In this part, there is no mention of hyperparameters or even parameters. Let say that the latent variables represent all unknown quantities of interest.

A generative model defines a joint density of latent variables \(\Z\) and observations \(\X\), \[p(\Z, \X) = p(Z)p(\X | \Z),\] with a generative scenario: draw the latent variables from a prior density \(p(\Z)\) and then relates them to the observations through the likelihood \(p(\X|\Z)\). Inference in a Bayesian model amounts to conditioning on data and computing the posterior \(p(\Z | \X)\). In fact, the latent variables \(\Z\) help govern the distribution of the data.
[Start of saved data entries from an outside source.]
/-- The local address of a frame tile (R259). -/
def frameAddr (p : Pen) (n : Nat) : Nat := p.fbase + n * (64 + 32 * p.w)
/-- The first header word of a frame tile. -/
def header0 (f : Flock) (p : Pen) (n : Nat) : W32 := Mem.read32 f.mem (frameAddr p n)
/-- STATE, KEY, WAKE and FILL of a header word (Table 14.2). -/
def hState (h : W32) : Nat := h.toNat / 2 ^ 24 % 4
def hKey (h : W32) : Nat := h.toNat / 2 ^ 16 % 256
def hWake (h : W32) : Nat := h.toNat / 2 ^ 8 % 256
def hFill (h : W32) : Nat := h.toNat % 256
/-- Frames of a pen in use. -/
def usedFrames (f : Flock) (p : Pen) : List Nat := (List.range p.nt).filter fun n => decide (hState (f.header0 p n) ≠ 0)
/-- Whether a flock has a row asleep in a pen, resident or spilled. -/
def rowsAsleep (f : Flock) : Bool :=
  f.pens.any fun e => !e.2.spilled.isEmpty || (f.usedFrames e.2).any fun n => decide (hFill (f.header0 e.2 n) ≠ 0)

end Flock

/-- The quad region a lane's quad is in. -/
def Group.region (g : Group) (lane : Nat) : Option Region := if lane < 4 then g.q0 else g.q1
def Group.setRegion (g : Group) (lane : Nat) (r : Option Region) : Group :=
  if lane < 4 then { g with q0 := r } else { g with q1 := r }

/-- Whether a lane is a member of a quad region of which some member meets a condition. -/
def Group.sharesRegion (g : Group) (lane : Nat) (c : Thread → Bool) : Bool :=
  match g.region lane with
  | some r => r.members.contains lane && r.members.any fun m => (g.lanes[m]?).any c
  | none => false

namespace LaneRef
def tid (l : LaneRef) : ThreadId := ⟨l.g, l.lane⟩
end LaneRef

namespace State

/-- The registers of a lane: the thread's, or the overlay of a helper lane (R88). -/
def rf (s : State) (l : LaneRef) : RegFile :=
  if l.helper then
    match s.group? l.g with
    | some g =>
      match g.region l.lane with
      | some r => AL.get RegFile.fresh r.helpers l.lane
      | none => RegFile.fresh
    | none => RegFile.fresh
  else
    match s.thread? l.tid with
    | some t => t.rf
    | none => RegFile.fresh

def modRf (s : State) (l : LaneRef) (f : RegFile → RegFile) : State :=
  if l.helper then
    s.modGroup l.g fun g =>
      match g.region l.lane with
      | some r => g.setRegion l.lane (some { r with helpers := AL.insert r.helpers l.lane (f (AL.get RegFile.fresh r.helpers l.lane)) })
      | none => g
  else s.modThread l.tid fun t => { t with rf := f t.rf }

end State

/-! Registers (R96 to R99). -/

namespace RegFile

def getV (r : RegFile) (n : Nat) : TW := AL.get TW.zero r.v n
/-- A register that the file holds; codes that hold no state read 0 here (`State.operand` gives them their value). -/
def get (r : RegFile) : Reg → TW
  | .v n => r.getV n.val
  | .o n => AL.get TW.zero r.o n.val
  | .last => r.last
  | _ => TW.zero
/-- Write a register at once; a write to zero is discarded (R25). -/
def put (r : RegFile) (x : Reg) (w : TW) : RegFile :=
  match x with
  | .v n => { r with v := AL.set TW.zero r.v n.val w }
  | .o n => { r with o := AL.set TW.zero r.o n.val w }
  | _ => r
/-- A predicate; k0 reads 1 (R99). -/
def pred (r : RegFile) (n : BitVec 3) : Bool := decide (n = 0) || r.k.getLsbD n.toNat
def setPred (r : RegFile) (n : BitVec 3) (b : Bool) : RegFile :=
  if n = 0 then r
  else { r with k := if b then r.k ||| ((1 : BitVec 8) <<< n.toNat) else r.k &&& ~~~((1 : BitVec 8) <<< n.toNat) }
/-- A predicate source with its negation (R24). -/
def ksel (r : RegFile) (k : KSel) : Bool := r.pred k.k != k.neg

/-- Put one landed write in place (R103). A write to last takes effect only if no later word's has (R98). -/
def land (r : RegFile) (w : Landing) : RegFile :=
  match w.val with
  | none => r
  | some x =>
    match w.dst with
    | .pred k => r.setPred k (x.val.getLsbD 0)
    | .reg .last => if r.lastSeq ≤ w.seq then { r with last := x, lastSeq := w.seq } else r
    | .reg q => r.put q x

/-- Whether a landing writes a register: last takes no write of a word before the one it holds (R98). -/
def writtenBy (r : RegFile) (w : Landing) (x : Reg) : Bool :=
  decide (w.dst = .reg x) && (!decide (x = .last) || decide (r.lastSeq ≤ w.seq))

/-- Whether one write lands before another. -/
def landsBefore (a b : Landing) : Bool := decide (a.cyc < b.cyc) || (decide (a.cyc = b.cyc) && decide (a.seq < b.seq))

/-- The register a landing writes, with the issue place of its word. -/
def landedReg (w : Landing) : Option (Reg × Nat) :=
  match w.dst with
  | .reg q => some (q, w.seq)
  | .pred _ => none

/-- Put every write that lands at or before a cycle in place, in landing order (R103). -/
def landAll (r : RegFile) (cyc : Nat) : RegFile :=
  let due := r.pend.filter fun w => decide (w.cyc ≤ cyc)
  let r' := { r with pend := r.pend.filter fun w => !decide (w.cyc ≤ cyc), landed := due.filterMap landedReg }
  (sortBy landsBefore due).foldl land r'

/-- Put a flagged result's write in place in its landing cycle: a write of a word issued later that has landed in the same
cycle stays (R103). -/
def landLate (r : RegFile) (seq : Nat) (q : Reg) (w : TW) : RegFile :=
  if r.landed.any fun e => decide (e.1 = q ∧ seq < e.2) then r
  else { r.put q w with landed := r.landed ++ [(q, seq)] }

end RegFile

/-- The number of the register above a main register; other codes have none. -/
def regPlus : Reg → Nat → Reg
  | .v n, i => if h : n.val + i < 240 then .v ⟨n.val + i, h⟩ else .zero
  | r, _ => r

/-- The registers of a range (R105). -/
def regRange (r : Reg) (n : Nat) : List Reg := (List.range n).map (regPlus r)

/-- The tag a helper lane's results carry (R88). -/
def helperTag : Tag := 0xFFFD

namespace State

/-- The value a lane reads from an operand code (R25). -/
def operand (s : State) (l : LaneRef) (r : Reg) : TW :=
  match r with
  | .lane => ⟨BitVec.ofNat 32 l.lane, 0⟩
  | .grp =>
    match s.group? l.g with
    | some g => ⟨BitVec.ofNat 32 g.gidx, 0⟩
    | none => TW.zero
  | .flk =>
    match s.flockOf? l.g with
    | some f => ⟨BitVec.ofNat 32 f.idx, 0⟩
    | none => TW.zero
  | .cxy =>
    match s.group? l.g with
    | some g => ⟨BitVec.ofNat 32 (coreX g.core + 256 * coreY g.core), 0⟩
    | none => TW.zero
  | r => (s.rf l).get r

/-- Put writes of a word in flight: they land at a cycle, for a fixed-latency word the last of them also in last (R98).
Of a pair's two results last takes half B's, unless half B is NOP (R35). -/
def inFlight (s : State) (c : IssueCtx) (l : LaneRef) (lat : Nat) (toLast : Bool) (ws : List (Reg × TW)) : State :=
  let tag (w : TW) : TW := if l.helper then ⟨w.val, helperTag⟩ else w
  let keep := toLast ∧ (c.half ≠ .a ∨ c.partner = some .nopHalf ∨ c.partner = none)
  let mk (r : Reg) (w : TW) : Landing := ⟨c.cycle + lat, c.seq, .reg r, some (tag w)⟩
  let regs := (ws.filter fun w => decide (w.1 ≠ .zero)).map fun w => mk w.1 w.2
  let lst := match ws.getLast? with
    | some w => if keep then [mk .last w.2] else []
    | none => []
  s.modRf l fun r => { r with pend := r.pend ++ regs ++ lst }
To estimate \(p(\Z|\X)\), the Bayes formula tells us:

\[p(\Z|\X) = \frac{p(\X,\Z)}{p(\X)}\]

This is not of a great help since the denominator is the evidence and is also untractable: the summation over all the possible values of \(\Z\).

4.1. The evidence lower bound (ELBO).

Given a family of distribution, we are looking for one its member \(q(\Z)\) that best approximates the conditional distribution \(p(Z|X)\). The criterion is the Kullback-Leibler divergence :

\(q^*(\Z) = argmin_{q} \dkl(q(\Z)||p(\Z|\X))\)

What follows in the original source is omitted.